Member of the Chamber of Deputies
- In office 15 May 1961 – 15 May 1965
- Constituency: 17th Departmental Grouping

Personal details
- Born: 1 February 1924 Concepción, Chile
- Died: 14 October 1966 (aged 42) Concepción, Chile
- Party: Radical Party
- Spouse: Mirna Paredes Villagra
- Parent(s): Armando Molina María Graciela Pincheira
- Occupation: Teacher, politician

= Emilio Molina =

Chilean politician (1924–1966)

Emilio Molina Pincheira (1 February 1924 – 14 October 1966) was a Chilean teacher and politician affiliated with the Radical Party. He served as Deputy of the Republic for the 17th Departmental Grouping – Concepción, Tomé, and Talcahuano – during the legislative period 1961–1965.

==Biography==
Born on 1 February 1924, he was the son of Armando Molina and María Graciela Pincheira.
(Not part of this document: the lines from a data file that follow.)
/-- Sampling, two units in the segment. -/
def twoUnits : Segment := { st := 1, pre := [⟨0x800, 4096, false, 1, zeros 1⟩, ⟨0x800, 8192, false, 1, zeros 1⟩] }
def lpArmed (rearmAt : Nat) : State :=
  { lpIn 2 0 with tt := 700, loupe := { cfg := loupeCfg (lpConfig 0), rearmAt := rearmAt, segs := [(0, twoUnits)] } }

/-- A completed capture of one byte. -/
def lpDone : State := { lpIn 4 0 with loupe := { cfg := loupeCfg (lpConfig 0), segs := [(0, { st := 3, post := [{ kind := 0x800, time := 4096, body := zeros 1 }] })] } }

/-- A capture of 64 KiB in wait of two extents, the first full. -/
def lpSpill : State :=
  let g : Segment := { st := 2, post := List.replicate 1024 ⟨0x800, 0, false, 1, zeros 64⟩ }
  let c : LoupeCfg := { extents := [(0, 65536), (0x100000, 65536)], post := 70000 }
  { lpIn 3 0 with loupe := { cfg := c, filled := [65536, 0], segs := [(0, g)] } }

/-- A free program whose level 0 goes to level 15 at once, all else empty; EDGE comparator 3 on the L line, both edges. -/
def pzProg : Bytes :=
  [1, 1, 255, 0] ++ zeros 4 ++ List.replicate 4 255 ++ zeros 52
    ++ (List.replicate 8 (zeros 16)).flatten ++ (List.replicate 8 (zeros 24)).flatten
    ++ zeros 96 ++ [1, 2, 1, 0] ++ zeros 28 ++ (List.replicate 12 [0, 0, 1, 0]).flatten
    ++ ([1, 0, 0x80, 15] ++ zeros 12) ++ zeros 1008

/-- Prism in state `st` with it. -/
def pzIn (st : Nat) : State := { up.wr PZ_STAT.STATE st with prism := { prog := pzProg, aligned := 5 } }

/-- Loupe holds the interpolators of channel 511 in TRANSITIONAL mode. -/
def lpHeld : State := (fun s => { s with loupe := { s.loupe with held := [511] } }) ((lpIn 3 1).wr CH_TIASTAT.OWNER 2 511)

/-- Prism running with a pulse of output `o` that ends at 60, and with its auto timer at 60. -/
def pzEnd (o : Nat) : State := { ((pzIn 2).wr PZ_OUT.XOWN 255).wr PZ_OUT.TOUT 15 with prism := { prog := pzProg, ends := [(o, 60)] } }
def pzAuto : State := { (pzIn 2).wr LP_STAT.STATE 2 with prism := { prog := pzProg, autoEnd := some 60 } }

/-- A trigger on its way to an armed capture. -/
def trig640 : PzTrigger := ⟨640 * 4096, false, false⟩
def lpTriggered : State := { lpArmed 0 with prism := { trigs := [trig640] } }

/-- The ring with changes of its protocol state. -/
def ringWith (r : Ring) : State := { ringed with ring := r }

/-- Chip 0 of the ring. -/
def ringed0 : State := ringed.wr SY_CFG.CHIP_ID 0

/-- The head of a sound ring frame of a chip with this type and payload. -/
def from_ (origin type : Nat) (p : Bytes) (txts : BitVec 32 := 0) : RingHead :=
  { origin := BitVec.ofNat 8 origin, txts := txts, crc := BitVec.ofNat 8 (frameCrc type origin 2 p) }

/-- A DISCOVER of chip 0 that has met chip 0 alone. -/
def disc0 : Discover := ⟨4, 1, [0], 2, 2⟩

/-- A site on four chips in state `st`, this chip at place 3 and home at 0, with a vector that waits for its vote. -/
def voting (st : Nat) : State :=
  let q : Seq := { started := true, vk := 1, own := [(0, false)], hist := [none] }
  { (((ringed.wr SQ_STATE.STATE st 63).wr SQ_STATE.CHIPS 4 63).wr SQ_XSITE.POS 3 63) with seqs := [(63, q)] }

/-- The same site at its start barrier, released at 500 or not. -/
def atStart (release : Nat) : State :=
  { (ringed.wr SQ_STATE.STATE stRunning 63).wr SQ_STATE.CHIPS 4 63 with
    seqs := [(63, { waitBarrier := true, barTime := 7 })]
    ring := { release := [(127, release)], part := [(127, [63])] } }

/-- Site 63, the only member of ring barrier 15, waits there on a ring, and is released at 500. -/
def syncWaits : State :=
  { (ringed.wrs 63 [(SQ_STATE.STATE, stRunning), (SQ_RBARMEM.MEMBER, 0x8000), (SQ_RBARSTAT.WAITING, 1), (SQ_RBARSTAT.BAR, 15)]) with
    seqs := [(63, { queue := [.sync true 15 9 none], arrived := true, barTime := 7 })]
    ring := { release := [(15, 501)], part := [(15, [63])] } }

/-- Parameters of a RING_CONFIG with an entry for site 63 and three unused ones. -/
def ringEntries : List (Nat × Nat) := [(24, 1), (32, 63), (33, 28), (36, 2500), (40, 255), (48, 255), (56, 255)]

/-- One timed frame waits; one frame of type 3 is out, resent `n` times; a GATHER and a RESET of this chip are out. -/
def timedOut : State := ringWith { timed := [⟨3, 7000, zeros 49⟩] }
def resent (n : Nat) : State := ringWith { sent := [⟨3, [1], 9, n, []⟩] }
def gatherSent : State := ringWith { sent := [⟨2, barPayload 128, 9, 0, []⟩, ⟨7, resetPayload none, 9, 0, []⟩] }

/-- Site 63 in state `st`, with its sequencer's state. -/
def at63 (st : Nat) (q : Seq) : State := { up.wr SQ_STATE.STATE st 63 with seqs := [(63, q)] }

/-- A sequencer at IA 0 and VA 0 of a pattern of 8 vectors and 16 PIs, Facet 0 defined. -/
def seq0 : Seq := { pat := { npi := 16, ns := 8, spans := [(8, 4)] }, facetsAtRun := 1 }

/-- 64 bundles. -/
def fullQueue : List Item := List.replicate 64 (.bundle .held 1 {} false none)

/-- Site 63 RUNNING with that sequencer changed. -/
def run63 (f : Seq → Seq := id) : State := at63 3 (f seq0)

/-- A microword with its parity. -/
def mw (w : Nat) : Nat := w + parityOf w * 2 ^ 136

/-- Site 63 in a customer routine at word 0xBFF, which is `w`. -/
def routine (w : Nat) : State :=
  (((run63 (fun q => { q with inRoutine := true, mstack := [0x801], u := [(3, 7)] })).wr SQ_UPC.UPC 0xBFF 63).wr SQ_CUST.WORD (mw w) 63 0x3FF)

/-- Site 63 with a PI of opcode `op` at its IA. -/
def piIs (op : Nat) : State := { at63 3 {} with vmem := { cells := [(7, BitVec.ofNat 8 op)] } }

/-- Channel 511 of site 63 in RUNNING waits for a granule. -/
def granWait : State := { withSite 63 3 [511] with chans := [(511, { reqs := [⟨0, 8, 2, 0⟩], fifo := [⟨0, 1, 0⟩] })] }

/-- A request of the engine of channel 480 came before channel 511's. -/
def granBehind : State :=
  { withSite 63 3 [511] with chans := [(480, { reqs := [⟨0, 8, 2, 0⟩] }), (511, { reqs := [⟨0, 8, 2, 1⟩] })] }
He married Mirna Paredes Villagra on 24 December 1954.

He worked as a teacher in the city of Concepción, where he was known for his dedication to public education and civic engagement.

==Political career==
A member of the Radical Party, Molina was elected Deputy for the 17th Departmental Grouping “Concepción, Tomé, and Talcahuano” for the legislative period 1961–1965. During his term, he served on the Permanent Commission of Public Education, contributing to the development of educational policy in the Biobío region.

He died in Concepción on 14 October 1966.